BEGIN Material provided

-- ==== Sys2Proof/Tests/Slice0.lean ====
section
/-! SUPPORT. The author's tests: ill-formed terms refused, every row's decoding by a word written out from its encoding,
worked examples of spec/95_test_vectors.md (the vector is named in each comment), and one witness for the hypotheses of each
statement. -/

namespace Sys2Proof.Tests

open Sys2Proof Sys2Proof.Machine

/-! Ill-formed terms. -/

/-- SYM of a code that has a row of its own is refused. -/
theorem test_wf_sym_fixed :
    (∀ k ∈ [(0x08 : BitVec 5), 0x02, 0x1F, 0x1B], (Instr.sym k).wellFormed Config.std = false)
      ∧ (Instr.sym 0x14).wellFormed Config.std = true := by decide

/-- STATUS with ARB = 3 is refused. -/
theorem test_wf_status_arb :
    (Instr.status false false false true false 3).wellFormed Config.std = false
      ∧ (Instr.status false false false true false 2).wellFormed Config.std = true := by decide

/-- A row whose character the Figures table lacks is refused: ENQ in the US-TTY table (93_implementation_defined.md G2). -/
theorem test_wf_row_unassigned :
    Instr.figsEnq.wellFormed Config.usTty = false ∧ Instr.figsEnq.wellFormed Config.std = true := by decide

/-! Decoding, one word written out for every constructor. -/

/-- CMD32 (30_encoding.md R91, R93; vectors H). -/
theorem test_decode_cmd32 :
    ∀ p ∈ ([
      (0x0000FFFF, .nop), (0x10000000, .msgclr), (0x20000048, .msgput 0x48), (0x2000AB49, .msgput 0x49),
      (0x30000000, .send), (0x40000000, .play), (0x500003E8, .sethi 1000), (0x60000492, .setlo 1170),
      (0x70001388, .setbaud 5000), (0x80000000, .rsttone), (0x90000000, .gethi), (0xA0000000, .getlo),
      (0xB0000000, .getbaud), (0xC0000000, .reservedC), (0xD0000001, .reservedD), (0xE000FFFF, .reservedE),
      (0xFFFFFFFF, .reservedF)] : List (BitVec 32 × Instr)),
      decode Config.std .cmd32 p.1 = .ok p.2 := by decide

/-- RSP32, STATUS8, DAC16, MEM32, MEMBYTE (vectors H, G, E; R99, R100). -/
theorem test_decode_ports :
    decode Config.std .rsp32 0x0000084D = .ok (.rsp 2125)
      ∧ decode Config.std .rsp32 0x0001084D = .error .rspUpperHalf
      ∧ decode Config.std .status8 0x42 = .ok (.status true false false false false 2)
      ∧ decode Config.std .status8 0x0D = .ok (.status false false false true true 1)
      ∧ decode Config.std .status8 0x03 = .error .statusArb ∧ decode Config.std .status8 0x88 = .error .statusTopBit
      ∧ decode Config.std .dac16 0x3960 = .ok (.dacframe 150) ∧ decode Config.std .dac16 0x4960 = .error .dacConfig
      ∧ decode Config.std .dac16 0x3961 = .error .dacPadding ∧ decode Config.std .dac16 0x13960 = .error .tooWide
      ∧ decode Config.std .mem32 0x03000000 = .ok .memcmd ∧ decode Config.std .mem32 0x03000001 = .error .memHeader
      ∧ decode Config.std .memByte 0x7F = .ok (.membyte 0x7F) := by decide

END Material provided

Find how many lines of the material carry the string "theorem". Only the number should be in the answer.

5